To specify different numbers of grid points for different variables, specify NGRID=number as a v-option. By default, NGRID=401.
-
NOPRINT
suppresses output tables. You can use
this option when you want to produce only graphical output.
-
OUT=SAS-data-set
-
names the output SAS data set to contain the kernel density
estimate. This output data set contains the following variables:
var, whose value is the name of the variable in the kernel density estimate
value, whose value corresponds to grid coordinates for the variable
density, whose values are equal to the kernel density estimate at the associated grid point
count, whose values indicate the number of original observations contained in the bin that corresponds to a grid point
distribution, whose values are equal to the distribution estimate at the associated grid point (appears only when the CDF global option is specified)
-
PERCENTILES
PERCENTILES=numlist
produces a table of percentiles for each UNIVAR variable. You can specify a list of percentiles to be computed in numlist. The default percentiles are 0.5, 1, 2.5, 5, 10, 25, 50, 75, 90, 95, 97.5, 99, and 99.5.
-
PLOTS=(plot-request<(options)> <…plot-request <(options)>>)
-
specifies which plots of the univariate kernel density estimate to produce.
When you specify only one plot-request, you can omit the parentheses around the plot-request.
ODS Graphics must be enabled before plots can be requested. For example:
ods graphics on;
proc kde data=channel;
univar length / plots=histdensity;
run;
ods graphics off;
For more information about enabling and disabling ODS Graphics, see the section Enabling and Disabling ODS Graphics in Chapter 24, Statistical Graphics Using ODS.
You can specify the following plot-requests, each of which (except for DENSITYOVERLAY) produces a separate plot for every variable listed in the UNIVAR statement:
- ALL
produces all plots.
- DENSITY
produces the univariate kernel density estimate curve.
- DENSITYOVERLAY
produces the overlaid univariate kernel density estimate curves. If you specify more than one variable in the UNIVAR statement, PROC KDE overlays the density curves for all the variables on a single plot.
- HISTDENSITY
produces the univariate histogram of data overlaid with kernel density estimate curve.
- HISTOGRAM
produces the univariate histogram of data.
- NONE
suppresses all plots.
By default, if ODS Graphics is enabled and you do not specify the PLOTS= option, then the UNIVAR statement creates a histogram overlaid with a kernel density estimate. If you specify the PLOTS= option, only the requested plots are created.
-
SJPIMAX=number
specifies the maximum grid value in determining the Sheather-Jones plug-in bandwidth. The default value is two times the oversmoothed estimate.
-
SJPIMIN=number
specifies the minimum grid value in determining the Sheather-Jones plug-in bandwidth. The default value is the maximum value divided by 18.
-
SJPINUM=number
specifies the number of grid values to use in determining the Sheather-Jones plug-in bandwidth. By default, SJPINUM=21.
-
SJPITOL=number
specifies the tolerance for terminating the bisection algorithm that is used in computing the Sheather-Jones plug-in bandwidth. By default, SJPITOL=0.001.
-
TRUNCATE
-
sets the lower grid limit for
each variable to the minimum observed for that variable, and sets the upper grid limit for each variable to the maximum observed value for that variable.

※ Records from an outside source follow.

-- ==== Sys2Proof/Laws/KeepTranslation.lean ====
section
/-! SUPPORT. What each operation of Machine/Translation.lean keeps (`Keep`). -/

set_option linter.all false
set_option simprocs false

namespace Sys2Proof.Machine

open Sys2Proof.Safety

variable {m : May} {a : State}

theorem dropLook_keep {s : State} {p : LookEntry → Bool} (h_s : Keep m a s) (hw : ∀ p ∈ ([.ranges] : List StatePart), p ∈ m.parts) : Keep m a (dropLook s p) := by
  unfold dropLook
  repeat' with_reducible first
    | assumption
    | (refine partsSub ?_ hw; decide)
    | (intro _)
    | (simp -zeta -zetaDelta only [keep_mk]; apply keepL_of; any_goals first | exact .inr rfl | exact .inl (hw _ (by decide)) | exact .inr (fun x => x) | exact .inr (fun _ => rfl))
    | fail

theorem fillLook_keep {s : State} {e : LookEntry} (h_s : Keep m a s) (hw : ∀ p ∈ ([.ranges] : List StatePart), p ∈ m.parts) : Keep m a (fillLook s e) := by
  unfold fillLook
  repeat' with_reducible first
    | assumption
    | (refine partsSub ?_ hw; decide)
    | (intro _)
    | (simp -zeta -zetaDelta only [keep_mk]; apply keepL_of; any_goals first | exact .inr rfl | exact .inl (hw _ (by decide)) | exact .inr (fun x => x) | exact .inr (fun _ => rfl))
    | (fail_if_no_progress extract_lets +onlyGivenNames z; first | (have hz : Keep m a z := ?_; (on_goal 2 => subst z); clear_value z) | (have hz : KeepP m a z := ?_; (on_goal 2 => subst z); clear_value z) | (have hz : KeepO m a z := ?_; (on_goal 2 => subst z); clear_value z) | (have hz : KeepF m a z := ?_; (on_goal 2 => subst z); clear_value z) | (have hz : KeepPO m a z := ?_; (on_goal 2 => subst z); clear_value z) | (first | have _ : Mem := z | have _ : Clocks := z | have _ : Snuffer := z | have _ : Keeper := z) | clear_value z)
    | apply keep_ite
    | simp -zeta -zetaDelta only [keepP_iff]
    | apply keepP_ite
    | apply takeFree_keep
    | apply hw
    | (apply keep_pairE; assumption)
    | fail

theorem frShow_keep {s : State} {h : Nat} (h_s : Keep m a s) (he : ∀ e ∈ ([0x710004] : List Nat), m.entry e) : Keep m a (frShow s h) := by
  unfold frShow
  repeat' with_reducible first
    | assumption
    | (refine entriesSub ?_ he; decide)
    | exact he _ (by decide)
    | (intro _)
    | (fail_if_no_progress extract_lets +onlyGivenNames z; first | (have hz : Keep m a z := ?_; (on_goal 2 => subst z); clear_value z) | (have hz : KeepP m a z := ?_; (on_goal 2 => subst z); clear_value z) | (have hz : KeepO m a z := ?_; (on_goal 2 => subst z); clear_value z) | (have hz : KeepF m a z := ?_; (on_goal 2 => subst z); clear_value z) | (have hz : KeepPO m a z := ?_; (on_goal 2 => subst z); clear_value z) | (first | have _ : Mem := z | have _ : Clocks := z | have _ : Snuffer := z | have _ : Keeper := z) | clear_value z)
    | apply keep_ite
    | apply setReg_keep
    | fail

theorem frWrite_keep {s : State} {h : Nat} {w0 : Nat} {va entry count time : Nat} (h_s : Keep m a s) (hw : ∀ p ∈ ([.hostBytes, .hostPoison, .fabric, .queues, .floss] : List StatePart), p ∈ m.parts) (he : ∀ e ∈ ([0x600001, 0x710003, 0x710004, 0x810008] : List Nat), m.entry e) : Keep m a (frWrite s h w0 va entry count time) := by
  unfold frWrite
  repeat' with_reducible first
    | assumption
    | (refine partsSub ?_ hw; decide)
    | (refine entriesSub ?_ he; decide)
    | exact he _ (by decide)
    | (intro _)
    | (fail_if_no_progress extract_lets +onlyGivenNames z; first | (have hz : Keep m a z := ?_; (on_goal 2 => subst z); clear_value z) | (have hz : KeepP m a z := ?_; (on_goal 2 => subst z); clear_value z) | (have hz : KeepO m a z := ?_; (on_goal 2 => subst z); clear_value z) | (have hz : KeepF m a z := ?_; (on_goal 2 => subst z); clear_value z) | (have hz : KeepPO m a z := ?_; (on_goal 2 => subst z); clear_value z) | (first | have _ : Mem := z | have _ : Clocks := z | have _ : Snuffer := z | have _ : Keeper := z) | clear_value z)
    | apply keep_ite
    | apply setReg_keep
    | apply issueConfirm_keep
    | apply writeHost_keep
    | apply frShow_keep
    | fail

theorem rightsEvent_keep {s : State} {h : Nat} (h_s : Keep m a s) (he : ∀ e ∈ ([0x700009] : List Nat), m.entry e) : Keep m a (rightsEvent s h) := by
  unfold rightsEvent
  repeat' with_reducible first
    | assumption
    | (refine entriesSub ?_ he; decide)
    | exact he _ (by decide)
    | (intro _)
    | (fail_if_no_progress extract_lets +onlyGivenNames z; first | (have hz : Keep m a z := ?_; (on_goal 2 => subst z); clear_value z) | (have hz : KeepP m a z := ?_; (on_goal 2 => subst z); clear_value z) | (have hz : KeepO m a z := ?_; (on_goal 2 => subst z); clear_value z) | (have hz : KeepF m a z := ?_; (on_goal 2 => subst z); clear_value z) | (have hz : KeepPO m a z := ?_; (on_goal 2 => subst z); clear_value z) | (first | have _ : Mem := z | have _ : Clocks := z | have _ : Snuffer := z | have _ : Keeper := z) | clear_value z)
    | apply keep_ite
    | apply bump_keep
    | fail

theorem translate_keep {s : State} {a' : Acc} {va0 kind : Nat} (h_s : Keep m a s) (hw : ∀ p ∈ ([.ranges] : List StatePart), p ∈ m.parts) (he : ∀ e ∈ ([0x600003, 0x700009] : List Nat), m.entry e) : KeepO m a (translate s a' va0 kind) := by
  unfold translate
  repeat' with_reducible first
    | assumption
    | (refine partsSub ?_ hw; decide)
    | (refine entriesSub ?_ he; decide)
    | exact he _ (by decide)
    | (intro _)
    | (simp -zeta -zetaDelta only [keep_mk]; apply keepL_of; any_goals first | exact .inr rfl | exact .inl (hw _ (by decide)) | exact .inr (fun x => x) | exact .inr (fun _ => rfl))
    | (fail_if_no_progress extract_lets +onlyGivenNames z; first | (have hz : Keep m a z := ?_; (on_goal 2 => subst z); clear_value z) | (have hz : KeepP m a z := ?_; (on_goal 2 => subst z); clear_value z) | (have hz : KeepO m a z := ?_; (on_goal 2 => subst z); clear_value z) | (have hz : KeepF m a z := ?_; (on_goal 2 => subst z); clear_value z) | (have hz : KeepPO m a z := ?_; (on_goal 2 => subst z); clear_value z) | (first | have _ : Mem := z | have _ : Clocks := z | have _ : Snuffer := z | have _ : Keeper := z) | clear_value z)
    | apply keep_ite
    | apply keepO_ok
    | apply keepO_wait
    | apply keepO_fail
    | apply keepO_ite
    | apply selCount_keep
    | apply rightsEvent_keep
    | (apply keep_okE; assumption)
    | (apply keep_waitE; assumption)
    | (apply keep_failE; assumption)
    | (refine keep_of_ok ?_ ‹_ = Out.ok _ _›)
    | (refine keep_of_wait ?_ ‹_ = Out.wait _›)
    | (refine keep_of_fail ?_ ‹_ = Out.fail _ _›)
    | apply keep_state
    | (refine keepO_of_some ?_ ‹_ = some _›)
    | split
    | fail

theorem translateAll_keep {s : State} {a' : Acc} {kind : Nat} {y0 : List (Nat × Nat)} (h_s : Keep m a s) (hw : ∀ p ∈ ([.ranges] : List StatePart), p ∈ m.parts) (he : ∀ e ∈ ([0x600003, 0x700009] : List Nat), m.entry e) : KeepO m a (translateAll s a' kind y0) := by
  induction y0 generalizing s a' kind with
  | nil =>
    unfold translateAll
    repeat' with_reducible first
      | assumption
      | apply ih
      | (refine partsSub ?_ hw; decide)
      | (refine entriesSub ?_ he; decide)
      | exact he _ (by decide)
      | (intro _)
      | (simp -zeta -zetaDelta only [keep_mk]; apply keepL_of; any_goals first | exact .inr rfl | exact .inl (hw _ (by decide)) | exact .inr (fun x => x) | exact .inr (fun _ => rfl))
      | (fail_if_no_progress extract_lets +onlyGivenNames z; first | (have hz : Keep m a z := ?_; (on_goal 2 => subst z); clear_value z) | (have hz : KeepP m a z := ?_; (on_goal 2 => subst z); clear_value z) | (have hz : KeepO m a z := ?_; (on_goal 2 => subst z); clear_value z) | (have hz : KeepF m a z := ?_; (on_goal 2 => subst z); clear_value z) | (have hz : KeepPO m a z := ?_; (on_goal 2 => subst z); clear_value z) | (first | have _ : Mem := z | have _ : Clocks := z | have _ : Snuffer := z | have _ : Keeper := z) | clear_value z)
      | apply keep_ite
      | apply keepO_ok
      | apply keepO_wait
      | apply keepO_fail
      | apply keepO_ite
      | apply translate_keep
      | (refine keepO_andThen ?_ (fun _ _ _ => ?_))
      | (apply keep_okE; assumption)
      | (apply keep_waitE; assumption)
      | (apply keep_failE; assumption)
      | (refine keep_of_ok ?_ ‹_ = Out.ok _ _›)
      | (refine keep_of_wait ?_ ‹_ = Out.wait _›)
      | (refine keep_of_fail ?_ ‹_ = Out.fail _ _›)
      | apply keep_state
      | (refine keepO_of_some ?_ ‹_ = some _›)
      | (apply keep_pairE; assumption)
      | (refine keep_of_pair ?_ ‹_ = (_, _)›)
      | simp -zeta -zetaDelta only [keep_snd]
      | (apply keep_fstE; assumption)
      | (refine keep_of_fst ?_ ‹_ = (_, _)›)
      | simp -zeta -zetaDelta only [keep_fst]
      | split
      | fail
  | cons p rest ih =>
    unfold translateAll
    repeat' with_reducible first
      | assumption
      | apply ih
      | (refine partsSub ?_ hw; decide)
      | (refine entriesSub ?_ he; decide)
      | exact he _ (by decide)
      | (intro _)
      | (simp -zeta -zetaDelta only [keep_mk]; apply keepL_of; any_goals first | exact .inr rfl | exact .inl (hw _ (by decide)) | exact .inr (fun x => x) | exact .inr (fun _ => rfl))
      | (fail_if_no_progress extract_lets +onlyGivenNames z; first | (have hz : Keep m a z := ?_; (on_goal 2 => subst z); clear_value z) | (have hz : KeepP m a z := ?_; (on_goal 2 => subst z); clear_value z) | (have hz : KeepO m a z := ?_; (on_goal 2 => subst z); clear_value z) | (have hz : KeepF m a z := ?_; (on_goal 2 => subst z); clear_value z) | (have hz : KeepPO m a z := ?_; (on_goal 2 => subst z); clear_value z) | (first | have _ : Mem := z | have _ : Clocks := z | have _ : Snuffer := z | have _ : Keeper := z) | clear_value z)
      | apply keep_ite
      | apply keepO_ok
      | apply keepO_wait
      | apply keepO_fail
      | apply keepO_ite
      | apply translate_keep
      | (refine keepO_andThen ?_ (fun _ _ _ => ?_))
      | (apply keep_okE; assumption)
      | (apply keep_waitE; assumption)
      | (apply keep_failE; assumption)
      | (refine keep_of_ok ?_ ‹_ = Out.ok _ _›)
      | (refine keep_of_wait ?_ ‹_ = Out.wait _›)
      | (refine keep_of_fail ?_ ‹_ = Out.fail _ _›)
      | apply keep_state
      | (refine keepO_of_some ?_ ‹_ = some _›)
      | (apply keep_pairE; assumption)
      | (refine keep_of_pair ?_ ‹_ = (_, _)›)
      | simp -zeta -zetaDelta only [keep_snd]
      | (apply keep_fstE; assumption)
      | (refine keep_of_fst ?_ ‹_ = (_, _)›)
      | simp -zeta -zetaDelta only [keep_fst]
      | split
      | fail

Note: The GRIDL and GRIDU options take precedence over the TRUNCATE option. If one or both are specified, the corresponding lower and upper grid limits are set accordingly.
-
UNISTATS
produces, for each variable a table that contains standard univariate
statistics and the bandwidth that are used to compute its kernel density estimate. The statistics listed are the mean, variance, standard deviation, range, and interquartile range.